Peppers discusses several principles at the core of his world hypothesis and I could easily get distracted by describing all of them. However, his “Maxim number 3”, states that “eclecticism is confusing”, and this once again rang true for me in my own “yearning for coherence” and my observations of INCOHERENT ECLECTICISM. In this principle, Pepper states an adequate root metaphor (therefore world view) is autonomous, which means they are mutually exclusive, and to attempt to mix them with other viewpoints can only become confusing. Now, with that stated, Steven Hayes describes a powerful implementation of contextualism to incorporate other viewpoints but avoids the costs of conceptual confusion which we will discuss later.

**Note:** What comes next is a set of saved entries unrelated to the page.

-- ==== Sys2Proof/Laws/KeepsUnits.lean ====
section
/-! SUPPORT. Each operation and each meaning keeps what `Keeps` says: acquisition, the backup clock, definitions, dispatching and local streams. -/
namespace Sys2Proof.Machine

variable {s x : State}

theorem State.mapPhs_keeps {p2} {p3} (h : Keeps s x) : Keeps s (State.mapPhs x p2 p3) := by
  unfold State.mapPhs
  extract_lets -merge +onlyGivenNames v1
  clear_value v1
  exact State.setAcqPt_keeps h

theorem State.upSplice_keeps {p2} {p3} {p4} (h : Keeps s x) : Keeps s (State.upSplice x p2 p3 p4) := by
  unfold State.upSplice
  extract_lets -merge +onlyGivenNames v1
  clear_value v1
  refine Keeps.ite ?_ (fun _ => ?_)
  · exact State.notice_keeps (State.inc_keeps (State.mapPhs_keeps h))
  · exact h

theorem State.downSplice_keeps {p2} {p3} {p4} (h : Keeps s x) : Keeps s (State.downSplice x p2 p3 p4) := by
  unfold State.downSplice
  extract_lets -merge +onlyGivenNames v1
  clear_value v1
  refine Keeps.forEach ?_ (fun y2 y3 h4 => ?_)
  · exact h
  · extract_lets -merge +onlyGivenNames v5
    clear_value v5
    split
    · exact h4
    · extract_lets -merge +onlyGivenNames v6
      clear_value v6
      refine Keeps.ite ?_ (fun _ => ?_)
      · exact h4
      · exact State.notice_keeps (State.inc_keeps (State.mapPhs_keeps h4))

theorem State.selectPaths_keeps {p2} {p3} {p4} (h : Keeps s x) : Keeps s (State.selectPaths x p2 p3 p4) := by
  unfold State.selectPaths
  extract_lets -merge +onlyGivenNames v1
  have h2 : Keeps s v1 := by
    unfold v1
    refine Keeps.forEach ?_ (fun y3 y4 h5 => ?_)
    · exact h
    · refine Keeps.ite ?_ (fun _ => ?_)
      · exact h5
      · exact State.upSplice_keeps h5
  clear_value v1
  extract_lets -merge +onlyGivenNames v6
  have h7 : Keeps s v6 := State.mapPhs_keeps h2
  clear_value v6
  extract_lets -merge +onlyGivenNames v8
  have h9 : Keeps s v8 := State.downSplice_keeps h7
  clear_value v8
  extract_lets -merge +onlyGivenNames v10
  clear_value v10
  exact State.mapPhs_keeps h9

theorem State.acqSample_keeps {p2} {p3} {p4} (h : Keeps s x) : Keeps s (State.acqSample x p2 p3 p4) := by
  unfold State.acqSample
  extract_lets -merge +onlyGivenNames v1 v2 v3 v4 v5 v6
  clear_value v1 v2 v3 v4 v5 v6
  extract_lets -merge +onlyGivenNames v7
  have h8 : Keeps s v7 := State.calDone_keeps (State.setAcqPt_keeps h)
  clear_value v7
  extract_lets -merge +onlyGivenNames v9
  have h10 : Keeps s v9 := State.wr_keeps h8
  clear_value v9
  extract_lets -merge +onlyGivenNames v11
  have h12 : Keeps s v11 := State.selectPaths_keeps h10
  clear_value v11
  extract_lets -merge +onlyGivenNames v13 v14 v15 v16 v17 v18 v19 v20 v21 v22 v23 v24 v25
  clear_value v13 v14 v15 v16 v17 v18 v19 v20 v21 v22 v23 v24 v25
  extract_lets -merge +onlyGivenNames v26
  have h27 : Keeps s v26 := State.showFading_keeps (State.wr_keeps (State.setAcqPt_keeps h12))
  clear_value v26
  extract_lets -merge +onlyGivenNames v28
  clear_value v28
  extract_lets -merge +onlyGivenNames v29
  have h30 : Keeps s v29 := by
    unfold v29
    refine Keeps.ite ?_ (fun _ => ?_)
    · exact State.noticeFirst_keeps (State.bump_keeps h27)
    · exact h27
  clear_value v29
  exact State.capPoint_keeps (State.halfPush_keeps h30)

theorem State.acqFill_keeps {p2} {p3} (h : Keeps s x) : Keeps s (State.acqFill x p2 p3) := by
  unfold State.acqFill
  extract_lets -merge +onlyGivenNames v1
  clear_value v1
  exact State.setAcqPt_keeps h

theorem State.acqTake_keeps {p2} {p3} (h : Keeps s x) : Keeps s (State.acqTake x p2 p3) := by
  unfold State.acqTake
  extract_lets -merge +onlyGivenNames v1
  clear_value v1
  split
  · exact h
  · extract_lets -merge +onlyGivenNames v2
    have h3 : Keeps s v2 := State.setAcqPt_keeps h
    clear_value v2
    refine Keeps.ite ?_ (fun _ => ?_)
    · exact State.acqFill_keeps h3
    · exact State.acqSample_keeps h3

theorem execOutputSample_keeps {p1} {p2} {p3} : KeepsRes s (execOutputSample p1 p2 p3 s) := by
  have h := Keeps.refl s
  unfold execOutputSample
  extract_lets -merge +onlyGivenNames v1
  have h2 : Keeps s v1 := State.advance_keeps h
  clear_value v1
  extract_lets -merge +onlyGivenNames v3
  clear_value v3
  refine KeepsRes.next ?_
  refine Keeps.ite ?_ (fun _ => ?_)
  · exact h2
  · exact State.acqTake_keeps h2

theorem State.lookJudge_keeps {p2} {p3} {p4} {p5} (h : Keeps s x) : Keeps s (State.lookJudge x p2 p3 p4 p5) := by
  unfold State.lookJudge
  extract_lets -merge +onlyGivenNames v1
  have h2 : Keeps s v1 := by
    unfold v1
    refine Keeps.ite ?_ (fun _ => ?_)
    · exact h
    · exact State.mapPhs_keeps h
  clear_value v1
  refine Keeps.ite ?_ (fun _ => ?_)
  · exact h2
  · exact State.upSplice_keeps h2

theorem execLookAheadSample_keeps {p1} {p2} {p3} {p4} : KeepsRes s (execLookAheadSample p1 p2 p3 p4 s) := by
  have h := Keeps.refl s
  unfold execLookAheadSample
  extract_lets -merge +onlyGivenNames v1
  have h2 : Keeps s v1 := State.advance_keeps h
  clear_value v1
  extract_lets -merge +onlyGivenNames v3
  clear_value v3
  refine KeepsRes.next ?_
  refine Keeps.ite ?_ (fun _ => ?_)
  · exact h2
  · extract_lets -merge +onlyGivenNames v4
    clear_value v4
    refine Keeps.forEach ?_ (fun y5 y6 h7 => ?_)
    · exact State.setAcqPt_keeps h2
    · exact State.lookJudge_keeps h7

theorem State.faultOn_keeps {p2} {p3} (h : Keeps s x) : Keeps s (State.faultOn x p2 p3) := by
  unfold State.faultOn
  extract_lets -merge +onlyGivenNames v1
  have h2 : Keeps s v1 := State.notice_keeps (State.inc_keeps (State.wr_keeps h))
  clear_value v1
  extract_lets -merge +onlyGivenNames v3
  clear_value v3
  extract_lets -merge +onlyGivenNames v4
  have h5 : Keeps s v4 := by
    unfold v4
    refine Keeps.ite ?_ (fun _ => ?_)
    · exact h2
    · exact State.setNrgPt_keeps h2
  clear_value v4
  extract_lets -merge +onlyGivenNames v6
  have h7 : Keeps s v6 := by
    unfold v6
    refine Keeps.ite ?_ (fun _ => ?_)
    · exact h5
    · exact State.upSplice_keeps h5
  clear_value v6
  refine Keeps.ite ?_ (fun _ => ?_)
  · exact h7
  · exact State.pqEndAll_keeps h7
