theorem execLbImport_keeps {p1} {p2} {p3} : KeepsRes s (execLbImport p1 p2 p3 s) := by
  have h := Keeps.refl s
  unfold execLbImport
  refine KeepsRes.next ?_
  refine State.lbRun_keeps h (fun y1 y2 h3 => ?_)
  refine Keeps.ite1 ?_ (fun _ => ?_)
  · refine Keeps.ite1 ?_ (fun _ => ?_)
    · refine Keeps.ite1 ?_ (fun _ => ?_)
      · exact State.importKey_keeps h3
      · exact State.importPub_keeps h3
    · exact Keeps.mk1 h3
  · exact Keeps.mk1 h3

theorem State.deriveKey_keeps {p2} {p3} (h : Keeps s x) : Keeps s (State.deriveKey x p2 p3).1 := by
  unfold State.deriveKey
  extract_lets -merge +onlyGivenNames v1 v2 v3 v4 v5 v6
  clear_value v1 v2 v3 v4 v5 v6
  extract_lets -merge +onlyGivenNames v7
  have h8 : Keeps s v7 := State.expireNow_keeps h
  clear_value v7
  extract_lets -merge +onlyGivenNames v9
  clear_value v9
  refine Keeps.ite1 ?_ (fun _ => ?_)
  · refine Keeps.ite1 ?_ (fun _ => ?_)
    · refine Keeps.ite1 ?_ (fun _ => ?_)
      · refine Keeps.ite1 ?_ (fun _ => ?_)
        · split
          · rename_i z10 z11 z12
            have h13 : Keeps s z11 := Keeps.of_fst z12 (State.useSlot_keeps h8)
            exact Keeps.mk1 h13
          · rename_i z14 z15 z16 z17
            have h18 : Keeps s z15 := Keeps.of_fst z17 (State.useSlot_keeps h8)
            extract_lets -merge +onlyGivenNames v19 v20 v21
            clear_value v19 v20 v21
            exact State.putKey_keeps h18
        · exact Keeps.mk1 h8
      · exact Keeps.mk1 h8
    · exact Keeps.mk1 h8
  · exact Keeps.mk1 h8

theorem execDerive_keeps {p1} {p2} {p3} : KeepsRes s (execDerive p1 p2 p3 s) := by
  have h := Keeps.refl s
  unfold execDerive
  refine KeepsRes.next ?_
  refine State.lbRun_keeps h (fun y1 y2 h3 => ?_)
  refine Keeps.ite1 ?_ (fun _ => ?_)
  · refine Keeps.ite1 ?_ (fun _ => ?_)
    · exact State.deriveKey_keeps h3
    · exact Keeps.mk1 h3
  · exact Keeps.mk1 h3

theorem State.invalidateFamily_keeps {p2} (h : Keeps s x) : Keeps s (State.invalidateFamily x p2).1 := by
  unfold State.invalidateFamily
  extract_lets -merge +onlyGivenNames v1
  clear_value v1
  extract_lets -merge +onlyGivenNames v2
  have h3 : Keeps s v2 := by
    unfold v2
    refine Keeps.forEach ?_ (fun y4 y5 h6 => ?_)
    · exact h
    · exact State.setCat_keeps (State.zeroiseSlot_keeps h6)
  clear_value v2
  refine Keeps.mk1 ?_
  refine Keeps.ite ?_ (fun _ => ?_)
  · exact State.notice_keeps h3
  · exact h3

theorem execInvalidate_keeps {p1} {p2} {p3} : KeepsRes s (execInvalidate p1 p2 p3 s) := by
  have h := Keeps.refl s
  unfold execInvalidate
  refine KeepsRes.next ?_
  refine State.lbRun_keeps h (fun y1 y2 h3 => ?_)
  refine Keeps.ite1 ?_ (fun _ => ?_)
  · refine Keeps.ite1 ?_ (fun _ => ?_)
    · split
      rename_i z4 z5 z6 z7
      have h8 : Keeps s z5 := Keeps.of_fst z7 (State.invalidateFamily_keeps h3)
      exact Keeps.mk1 h8
    · exact Keeps.mk1 h3
  · exact Keeps.mk1 h3

theorem State.deleteSlot_keeps {p2} (h : Keeps s x) : Keeps s (State.deleteSlot x p2).1 := by
  unfold State.deleteSlot
  extract_lets -merge +onlyGivenNames v1
  clear_value v1
  refine Keeps.ite1 ?_ (fun _ => ?_)
  · refine Keeps.ite1 ?_ (fun _ => ?_)
    · extract_lets -merge +onlyGivenNames v2
      have h3 : Keeps s v2 := State.zeroiseSlot_keeps h
      clear_value v2
      extract_lets -merge +onlyGivenNames v4
      clear_value v4
      extract_lets -merge +onlyGivenNames v5
      have h6 : Keeps s v5 := Keeps.fields h3
      clear_value v5
      exact Keeps.mk1 (State.setCat_keeps h6)
    · exact Keeps.mk1 h
  · exact Keeps.mk1 h

theorem execLbDelete_keeps {p1} {p2} {p3} : KeepsRes s (execLbDelete p1 p2 p3 s) := by
  have h := Keeps.refl s
  unfold execLbDelete
  refine KeepsRes.next ?_
  refine State.lbRun_keeps h (fun y1 y2 h3 => ?_)
  refine Keeps.ite1 ?_ (fun _ => ?_)
  · refine Keeps.ite1 ?_ (fun _ => ?_)
    · exact State.deleteSlot_keeps h3
    · exact Keeps.mk1 h3
  · exact Keeps.mk1 h3
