-- ==== Sys2Proof/Laws/KeepsStore.lean ====
section
/-! SUPPORT. Each operation and each meaning keeps what `Keeps` says: the pair's link, the Logbook, health, the rings and the sorters. -/
namespace Sys2Proof.Machine

variable {s x : State}

theorem State.sorterRest_keeps {p2} (h : Keeps s x) : Keeps s (State.sorterRest x p2) := by
  unfold State.sorterRest
  refine Keeps.ite ?_ (fun _ => ?_)
  · refine Keeps.ite ?_ (fun _ => ?_)
    · refine Keeps.ite ?_ (fun _ => ?_)
      · refine Keeps.ite ?_ (fun _ => ?_)
        · exact State.sorterOff_keeps h
        · exact h
      · exact h
    · refine Keeps.ite ?_ (fun _ => ?_)
      · exact h
      · exact State.sorterOff_keeps h
  · exact h

theorem State.finishItem_keeps {p2} {p3} {p4} (h : Keeps s x) : Keeps s (State.finishItem x p2 p3 p4) := by
  unfold State.finishItem
  extract_lets -merge +onlyGivenNames v1
  have h2 : Keeps s v1 := State.traceEv_keeps (State.completeItem_keeps h)
  clear_value v1
  extract_lets -merge +onlyGivenNames v3
  have h4 : Keeps s v3 := State.chargeSorter_keeps (State.bump64_keeps h2)
  clear_value v3
  exact State.sorterRest_keeps (State.kick_keeps (State.sorterNext_keeps (State.moveQuiet_keeps h4)))

theorem execItemEnd_keeps {p1} {p2} {p3} : KeepsRes s (execItemEnd p1 p2 p3 s) := by
  have h := Keeps.refl s
  unfold execItemEnd
  extract_lets -merge +onlyGivenNames v1
  have h2 : Keeps s v1 := State.advance_keeps h
  clear_value v1
  split
  · exact KeepsRes.next h2
  · refine KeepsRes.next ?_
    refine Keeps.ite ?_ (fun _ => ?_)
    · exact h2
    · exact State.finishItem_keeps h2

theorem execItemStealable_keeps {p1} {p2} : KeepsRes s (execItemStealable p1 p2 s) := by
  have h := Keeps.refl s
  unfold execItemStealable
  exact KeepsRes.next (State.sorterNext_keeps (State.advance_keeps h))

theorem execItemExpiry_keeps {p1} {p2} : KeepsRes s (execItemExpiry p1 p2 s) := by
  have h := Keeps.refl s
  unfold execItemExpiry
  extract_lets -merge +onlyGivenNames v1
  have h2 : Keeps s v1 := State.advance_keeps h
  clear_value v1
  split
  · exact KeepsRes.next h2
  · refine KeepsRes.ite ?_ ?_
    · exact KeepsRes.next (State.kick_keeps (State.expireItem_keeps h2))
    · exact KeepsRes.next h2

theorem State.setKat_keeps {p2} {p3} (h : Keeps s x) : Keeps s (State.setKat x p2 p3) := by
  unfold State.setKat
  exact State.setSrtHid_keeps h

theorem State.katOutcome_keeps {p2} {p3} (h : Keeps s x) : Keeps s (State.katOutcome x p2 p3) := by
  unfold State.katOutcome
  extract_lets -merge +onlyGivenNames v1
  have h2 : Keeps s v1 := State.setKat_keeps h
  clear_value v1
  refine Keeps.ite ?_ (fun _ => ?_)
  · exact State.fence_keeps h2
  · exact State.sorterNext_keeps h2

theorem State.timeLimit_keeps {p2} {p3} {p4} (h : Keeps s x) : Keeps s (State.timeLimit x p2 p3 p4) := by
  unfold State.timeLimit
  extract_lets -merge +onlyGivenNames v1
  have h2 : Keeps s v1 := State.setKat_keeps (State.notice_keeps h)
  clear_value v1
  extract_lets -merge +onlyGivenNames v3
  have h4 : Keeps s v3 := by
    unfold v3
    refine Keeps.ite ?_ (fun _ => ?_)
    · exact State.cancelItem_keeps h2
    · exact State.reissue_keeps h2
  clear_value v3
  exact State.kick_keeps (State.katOutcome_keeps h4)

theorem execItemTimeLimit_keeps {p1} {p2} {p3} : KeepsRes s (execItemTimeLimit p1 p2 p3 s) := by
  have h := Keeps.refl s
  unfold execItemTimeLimit
  extract_lets -merge +onlyGivenNames v1
  have h2 : Keeps s v1 := State.advance_keeps h
  clear_value v1
  split
  · exact KeepsRes.next h2
  · refine KeepsRes.next ?_
    refine Keeps.ite ?_ (fun _ => ?_)
    · exact State.timeLimit_keeps h2
    · exact h2

theorem State.cancelWrite_keeps {p2} (h : Keeps s x) : Keeps s (State.cancelWrite x p2) := by
  unfold State.cancelWrite
  extract_lets -merge +onlyGivenNames v1
  clear_value v1
  refine Keeps.ite ?_ (fun _ => ?_)
  · refine Keeps.ite ?_ (fun _ => ?_)
    · extract_lets -merge +onlyGivenNames v2
      have h3 : Keeps s v2 := by
        unfold v2
        refine Keeps.forEach ?_ (fun y4 y5 h6 => ?_)
        · exact h
        · refine Keeps.ite ?_ (fun _ => ?_)
          · exact State.cancelItem_keeps h6
          · exact State.expireItem_keeps h6
      clear_value v2
      exact State.kick_keeps (State.notice_keeps (State.wr_keeps h3))
    · exact State.notice_keeps (State.wr_keeps h)
  · exact h

theorem execHostCancel_keeps {p1} : KeepsRes s (execHostCancel p1 s) := by
  have h := Keeps.refl s
  unfold execHostCancel
  refine KeepsRes.next ?_
  refine State.hostGate_keeps h (fun y1 h2 => ?_)
  exact State.cancelWrite_keeps h2

theorem State.clusterDue_keeps (h : Keeps s x) : Keeps s (State.clusterDue x) := by
  unfold State.clusterDue
  extract_lets -merge +onlyGivenNames v1
  clear_value v1
  refine Keeps.ite ?_ (fun _ => ?_)
  · extract_lets -merge +onlyGivenNames v2
    clear_value v2
    extract_lets -merge +onlyGivenNames v3
    have h4 : Keeps s v3 := Keeps.fields h
    clear_value v3
    refine Keeps.ite ?_ (fun _ => ?_)
    · exact State.enqueueC3_keeps h4
    · exact State.inc_keeps h4
  · exact h

theorem execHousekeepingTimer_keeps {p1} {p2} : KeepsRes s (execHousekeepingTimer p1 p2 s) := by
  have h := Keeps.refl s
  unfold execHousekeepingTimer
  extract_lets -merge +onlyGivenNames v1
  have h2 : Keeps s v1 := State.advance_keeps h
  clear_value v1
  refine KeepsRes.ite ?_ ?_
  · split
    · exact KeepsRes.next (State.clusterDue_keeps h2)
    · refine KeepsRes.next ?_
      refine Keeps.ite ?_ (fun _ => ?_)
      · exact State.enqueueC3_keeps h2
      · exact h2
    · exact KeepsRes.next (State.enqueueC3_keeps h2)
  · exact KeepsRes.next h2

theorem State.sleepIf_keeps {p2} (h : Keeps s x) : Keeps s (State.sleepIf x p2) := by
  unfold State.sleepIf
  extract_lets -merge +onlyGivenNames v1
  refine Keeps.ite ?_ (fun _ => ?_)
  · exact h
  · exact State.setSrtState_keeps h

theorem State.sleepAll_keeps (h : Keeps s x) : Keeps s (State.sleepAll x) := by
  unfold State.sleepAll
  refine Keeps.ite ?_ (fun _ => ?_)
  · exact h
  · refine Keeps.forEach ?_ (fun y1 y2 h3 => ?_)
    · exact h
    · exact State.sleepIf_keeps h3

theorem execNapEntry_keeps {p1} {p2} : KeepsRes s (execNapEntry p1 p2 s) := by
  have h := Keeps.refl s
  unfold execNapEntry
  extract_lets -merge +onlyGivenNames v1
  have h2 : Keeps s v1 := State.advance_keeps h
  clear_value v1
  extract_lets -merge +onlyGivenNames v3 v4
  clear_value v3 v4
  refine KeepsRes.ite ?_ ?_
  · exact KeepsRes.next h2
  · exact KeepsRes.next (State.sleepIf_keeps (State.setSrtState_keeps h2))

theorem execScheduledWake_keeps {p1} {p2} : KeepsRes s (execScheduledWake p1 p2 s) := by
  have h := Keeps.refl s
  unfold execScheduledWake
  extract_lets -merge +onlyGivenNames v1
  have h2 : Keeps s v1 := State.advance_keeps h
  clear_value v1
  extract_lets -merge +onlyGivenNames v3
  clear_value v3
  refine KeepsRes.ite ?_ ?_
  · exact KeepsRes.next h2
  · exact KeepsRes.next (State.wake_keeps h2)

Here is a A VERY Brief Summary of the ”Relatively Adequate” World Views

Formism

Commonly Called: Realism

Root Metaphor: Similarity

Formists like to organize and categorize things, they label the quality of things and relationships between things. Fruits are often sweet and can be organized relative to the type of fruit and trees or plants they come from. Principles of operation, such gravity/force, etc, are not important, only how things relate to each other in form matters.

Mechanism

Commonly Called: Naturalism, Materialism, and sometimes also Realism

Root Metaphor: The machine

Mechanists look at the entire universe as a machine. Parts and pieces have distinct roles which are systematically related in the machine and alter its function. Mechanism is similar to formism but discreet relationships between parts do allow operations to produce predictable outcomes. Emphasis on outcomes is a key component of this worldview as mechanism is essentially the root philosophical viewpoint of the biomedical model.

Organicism

Commonly Called: Absolute Idealism

Root Metaphor: Process of organic development and organic systems

Organicists look at the “Whole” as being the basic foundation, the whole is not made of parts or a synthesis, rather, they are meaningless except for when they are part of the process of the whole. An acorn is going to become a tree, unless of course the acorn is eaten by pig and then becomes a part of the pig. 

Contextualism

Commonly Called: Pragmatism

Root Metaphor: Ongoing act in context

Contextualists essentially look at “truths” varying within the context of which they are made, including the historical context.  Hayes describes the most powerful application of contextualism is that it “allows the strategic use of categorical concepts from other worldviews subordinated to contextualistic criteria”. What this means is that other viewpoints such as mechanism can be use toward a specific end. The machine metaphor can then be used toward “successful working” of the contextualists agenda if the context is defined. Similar to Steven Hayes’s perspective that contextualism is the most important viewpoint for which to look at behaviorism, we at Dynamic Principles see contextualism as the most practical lens in which to look at movement and pain. After all, when it comes to movement and pain, context is king.